Assignment: Extract the listing below in full, unchanged.

________

-- ==== Sys2Proof/Laws/KeepsMgtOps.lean ====
section
/-! SUPPORT. Every operation of Machine/MgtOps.lean keeps what Safety.lean names. -/

namespace Sys2Proof.Machine

set_option linter.all false

theorem modMgt_keeps {z : State} (s : State) (f : Mgt → Mgt) (hK : Keeps z s) : Keeps z (modMgt s f) := by
  unfold modMgt
  try dsimp only
  repeat' (first | with_reducible assumption | intro _ | with_reducible apply keeps_ite2 | with_reducible apply keeps_ite3 | with_reducible apply keeps_foldl | with_reducible apply keeps_foldl2 | with_reducible apply keeps_foldl3 | with_reducible apply keeps_iter | with_reducible apply keeps_elim | with_reducible apply keeps_ite | split | with_reducible apply keeps_mk | dsimp only)

theorem bist_keeps {z : State} (s : State) (failed : List Nat) (hK : Keeps z s) : Keeps z (bist s failed) := by
  unfold bist
  try dsimp only
  repeat' (first | with_reducible assumption | intro _ | with_reducible apply keeps_ite2 | with_reducible apply keeps_ite3 | with_reducible apply putReg_keeps | with_reducible apply modMgt_keeps | with_reducible apply keeps_foldl | with_reducible apply keeps_foldl2 | with_reducible apply keeps_foldl3 | with_reducible apply keeps_iter | with_reducible apply keeps_elim | with_reducible apply keeps_ite | split | with_reducible apply keeps_mk | dsimp only)

theorem measure_keeps {z : State} (s : State) (hK : Keeps z s) : Keeps z (measure s) := by
  unfold measure
  try dsimp only
  repeat' (first | with_reducible assumption | intro _ | with_reducible apply keeps_ite2 | with_reducible apply keeps_ite3 | with_reducible apply modMgt_keeps | with_reducible apply keeps_foldl | with_reducible apply keeps_foldl2 | with_reducible apply keeps_foldl3 | with_reducible apply keeps_iter | with_reducible apply keeps_elim | with_reducible apply keeps_ite | split | with_reducible apply keeps_mk | dsimp only)

theorem tileMemClear_keeps {z : State} (s : State) (h : Keeps z s) : Keeps z (tileMemClear s) :=
  keeps_mem h rfl rfl rfl (fun w => wf_zeroRange _ _ _ w)

theorem fabricBuckets_keeps {z : State} (s : State) (hK : Keeps z s) : Keeps z (fabricBuckets s) := by
  unfold fabricBuckets
  try dsimp only
  repeat' (first | with_reducible assumption | intro _ | with_reducible apply keeps_ite2 | with_reducible apply keeps_ite3 | with_reducible apply keeps_foldl | with_reducible apply keeps_foldl2 | with_reducible apply keeps_foldl3 | with_reducible apply keeps_iter | with_reducible apply keeps_elim | with_reducible apply keeps_ite | split | with_reducible apply keeps_mk | dsimp only)

theorem isoAgain_keeps {z : State} (s : State) (t : Nat) (hK : Keeps z s) : Keeps z (isoAgain s t) := by
  unfold isoAgain
  try dsimp only
  repeat' (first | with_reducible assumption | intro _ | with_reducible apply keeps_ite2 | with_reducible apply keeps_ite3 | with_reducible apply putFld_keeps | with_reducible apply putBit_keeps | with_reducible apply keeps_foldl | with_reducible apply keeps_foldl2 | with_reducible apply keeps_foldl3 | with_reducible apply keeps_iter | with_reducible apply keeps_elim | with_reducible apply keeps_ite | split | with_reducible apply keeps_mk | dsimp only)

theorem keepUnpowered_keeps {z : State} (s0 s : State) (hK : Keeps z s0) (hK1 : Keeps z s) : Keeps z (keepUnpowered s0 s) := by
  unfold keepUnpowered
  try dsimp only
  repeat' (first | with_reducible assumption | intro _ | with_reducible apply keeps_ite2 | with_reducible apply keeps_ite3 | with_reducible apply isoAgain_keeps | with_reducible apply modTile_keeps | with_reducible apply keeps_foldl | with_reducible apply keeps_foldl2 | with_reducible apply keeps_foldl3 | with_reducible apply keeps_iter | with_reducible apply keeps_elim | with_reducible apply keeps_ite | split | with_reducible apply keeps_mk | dsimp only)

theorem fabricClear_keeps {z : State} (s : State) (hK : Keeps z s) : Keeps z (fabricClear s) := by
  unfold fabricClear
  try dsimp only
  repeat' (first | with_reducible assumption | intro _ | with_reducible apply keeps_ite2 | with_reducible apply keeps_ite3 | with_reducible apply keepUnpowered_keeps | with_reducible apply tileMemClear_keeps | with_reducible apply fabricBuckets_keeps | with_reducible apply keeps_foldl | with_reducible apply keeps_foldl2 | with_reducible apply keeps_foldl3 | with_reducible apply keeps_iter | with_reducible apply keeps_elim | with_reducible apply keeps_ite | split | with_reducible apply keeps_mk | dsimp only)

theorem baseReset_keeps {z : State} (s : State) (sc : Scope) (h : Keeps z s) : Keeps z (baseReset s sc) := by
  unfold baseReset
  with_reducible apply putReg_keeps
  exact ⟨h.fuses, h.pending, h.time, fun _ => rfl⟩

theorem coldReset_keeps {z : State} (s : State) (hK : Keeps z s) : Keeps z (coldReset s) := by
  unfold coldReset
  try dsimp only
  repeat' (first | with_reducible assumption | intro _ | with_reducible apply keeps_ite2 | with_reducible apply keeps_ite3 | with_reducible apply baseReset_keeps | with_reducible apply keeps_foldl | with_reducible apply keeps_foldl2 | with_reducible apply keeps_foldl3 | with_reducible apply keeps_iter | with_reducible apply keeps_elim | with_reducible apply keeps_ite | split | with_reducible apply keeps_mk | dsimp only)

theorem warmReset_keeps {z : State} (s : State) (hK : Keeps z s) : Keeps z (warmReset s) := by
  unfold warmReset
  try dsimp only
  repeat' (first | with_reducible assumption | intro _ | with_reducible apply keeps_ite2 | with_reducible apply keeps_ite3 | with_reducible apply baseReset_keeps | with_reducible apply putReg_keeps | with_reducible apply putFld_keeps | with_reducible apply keepUnpowered_keeps | with_reducible apply modMgt_keeps | with_reducible apply keeps_foldl | with_reducible apply keeps_foldl2 | with_reducible apply keeps_foldl3 | with_reducible apply keeps_iter | with_reducible apply keeps_elim | with_reducible apply keeps_ite | split | with_reducible apply keeps_mk | dsimp only)

theorem rstDrop_keeps {z : State} (s : State) (hK : Keeps z s) : Keeps z (rstDrop s) := by
  unfold rstDrop
  try dsimp only
  repeat' (first | with_reducible assumption | intro _ | with_reducible apply keeps_ite2 | with_reducible apply keeps_ite3 | with_reducible apply captureOpen_keeps | with_reducible apply keeps_foldl | with_reducible apply keeps_foldl2 | with_reducible apply keeps_foldl3 | with_reducible apply keeps_iter | with_reducible apply keeps_elim | with_reducible apply keeps_ite | split | with_reducible apply keeps_mk | dsimp only)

________

Output below:
-- ==== Sys2Proof/Laws/KeepsMgtOps.lean ====
section
/-! SUPPORT. Every operation of Machine/MgtOps.lean keeps what Safety.lean names. -/

namespace Sys2Proof.Machine

set_option linter.all false

theorem modMgt_keeps {z : State} (s : State) (f : Mgt → Mgt) (hK : Keeps z s) : Keeps z (modMgt s f) := by
  unfold modMgt
  try dsimp only
  repeat' (first | with_reducible assumption | intro _ | with_reducible apply keeps_ite2 | with_reducible apply keeps_ite3 | with_reducible apply keeps_foldl | with_reducible apply keeps_foldl2 | with_reducible apply keeps_foldl3 | with_reducible apply keeps_iter | with_reducible apply keeps_elim | with_reducible apply keeps_ite | split | with_reducible apply keeps_mk | dsimp only)

theorem bist_keeps {z : State} (s : State) (failed : List Nat) (hK : Keeps z s) : Keeps z (bist s failed) := by
  unfold bist
  try dsimp only
  repeat' (first | with_reducible assumption | intro _ | with_reducible apply keeps_ite2 | with_reducible apply keeps_ite3 | with_reducible apply putReg_keeps | with_reducible apply modMgt_keeps | with_reducible apply keeps_foldl | with_reducible apply keeps_foldl2 | with_reducible apply keeps_foldl3 | with_reducible apply keeps_iter | with_reducible apply keeps_elim | with_reducible apply keeps_ite | split | with_reducible apply keeps_mk | dsimp only)

theorem measure_keeps {z : State} (s : State) (hK : Keeps z s) : Keeps z (measure s) := by
  unfold measure
  try dsimp only
  repeat' (first | with_reducible assumption | intro _ | with_reducible apply keeps_ite2 | with_reducible apply keeps_ite3 | with_reducible apply modMgt_keeps | with_reducible apply keeps_foldl | with_reducible apply keeps_foldl2 | with_reducible apply keeps_foldl3 | with_reducible apply keeps_iter | with_reducible apply keeps_elim | with_reducible apply keeps_ite | split | with_reducible apply keeps_mk | dsimp only)

theorem tileMemClear_keeps {z : State} (s : State) (h : Keeps z s) : Keeps z (tileMemClear s) :=
  keeps_mem h rfl rfl rfl (fun w => wf_zeroRange _ _ _ w)

theorem fabricBuckets_keeps {z : State} (s : State) (hK : Keeps z s) : Keeps z (fabricBuckets s) := by
  unfold fabricBuckets
  try dsimp only
  repeat' (first | with_reducible assumption | intro _ | with_reducible apply keeps_ite2 | with_reducible apply keeps_ite3 | with_reducible apply keeps_foldl | with_reducible apply keeps_foldl2 | with_reducible apply keeps_foldl3 | with_reducible apply keeps_iter | with_reducible apply keeps_elim | with_reducible apply keeps_ite | split | with_reducible apply keeps_mk | dsimp only)

theorem isoAgain_keeps {z : State} (s : State) (t : Nat) (hK : Keeps z s) : Keeps z (isoAgain s t) := by
  unfold isoAgain
  try dsimp only
  repeat' (first | with_reducible assumption | intro _ | with_reducible apply keeps_ite2 | with_reducible apply keeps_ite3 | with_reducible apply putFld_keeps | with_reducible apply putBit_keeps | with_reducible apply keeps_foldl | with_reducible apply keeps_foldl2 | with_reducible apply keeps_foldl3 | with_reducible apply keeps_iter | with_reducible apply keeps_elim | with_reducible apply keeps_ite | split | with_reducible apply keeps_mk | dsimp only)

theorem keepUnpowered_keeps {z : State} (s0 s : State) (hK : Keeps z s0) (hK1 : Keeps z s) : Keeps z (keepUnpowered s0 s) := by
  unfold keepUnpowered
  try dsimp only
  repeat' (first | with_reducible assumption | intro _ | with_reducible apply keeps_ite2 | with_reducible apply keeps_ite3 | with_reducible apply isoAgain_keeps | with_reducible apply modTile_keeps | with_reducible apply keeps_foldl | with_reducible apply keeps_foldl2 | with_reducible apply keeps_foldl3 | with_reducible apply keeps_iter | with_reducible apply keeps_elim | with_reducible apply keeps_ite | split | with_reducible apply keeps_mk | dsimp only)

theorem fabricClear_keeps {z : State} (s : State) (hK : Keeps z s) : Keeps z (fabricClear s) := by
  unfold fabricClear
  try dsimp only
  repeat' (first | with_reducible assumption | intro _ | with_reducible apply keeps_ite2 | with_reducible apply keeps_ite3 | with_reducible apply keepUnpowered_keeps | with_reducible apply tileMemClear_keeps | with_reducible apply fabricBuckets_keeps | with_reducible apply keeps_foldl | with_reducible apply keeps_foldl2 | with_reducible apply keeps_foldl3 | with_reducible apply keeps_iter | with_reducible apply keeps_elim | with_reducible apply keeps_ite | split | with_reducible apply keeps_mk | dsimp only)

theorem baseReset_keeps {z : State} (s : State) (sc : Scope) (h : Keeps z s) : Keeps z (baseReset s sc) := by
  unfold baseReset
  with_reducible apply putReg_keeps
  exact ⟨h.fuses, h.pending, h.time, fun _ => rfl⟩

theorem coldReset_keeps {z : State} (s : State) (hK : Keeps z s) : Keeps z (coldReset s) := by
  unfold coldReset
  try dsimp only
  repeat' (first | with_reducible assumption | intro _ | with_reducible apply keeps_ite2 | with_reducible apply keeps_ite3 | with_reducible apply baseReset_keeps | with_reducible apply keeps_foldl | with_reducible apply keeps_foldl2 | with_reducible apply keeps_foldl3 | with_reducible apply keeps_iter | with_reducible apply keeps_elim | with_reducible apply keeps_ite | split | with_reducible apply keeps_mk | dsimp only)

theorem warmReset_keeps {z : State} (s : State) (hK : Keeps z s) : Keeps z (warmReset s) := by
  unfold warmReset
  try dsimp only
  repeat' (first | with_reducible assumption | intro _ | with_reducible apply keeps_ite2 | with_reducible apply keeps_ite3 | with_reducible apply baseReset_keeps | with_reducible apply putReg_keeps | with_reducible apply putFld_keeps | with_reducible apply keepUnpowered_keeps | with_reducible apply modMgt_keeps | with_reducible apply keeps_foldl | with_reducible apply keeps_foldl2 | with_reducible apply keeps_foldl3 | with_reducible apply keeps_iter | with_reducible apply keeps_elim | with_reducible apply keeps_ite | split | with_reducible apply keeps_mk | dsimp only)

theorem rstDrop_keeps {z : State} (s : State) (hK : Keeps z s) : Keeps z (rstDrop s) := by
  unfold rstDrop
  try dsimp only
  repeat' (first | with_reducible assumption | intro _ | with_reducible apply keeps_ite2 | with_reducible apply keeps_ite3 | with_reducible apply captureOpen_keeps | with_reducible apply keeps_foldl | with_reducible apply keeps_foldl2 | with_reducible apply keeps_foldl3 | with_reducible apply keeps_iter | with_reducible apply keeps_elim | with_reducible apply keeps_ite | split | with_reducible apply keeps_mk | dsimp only)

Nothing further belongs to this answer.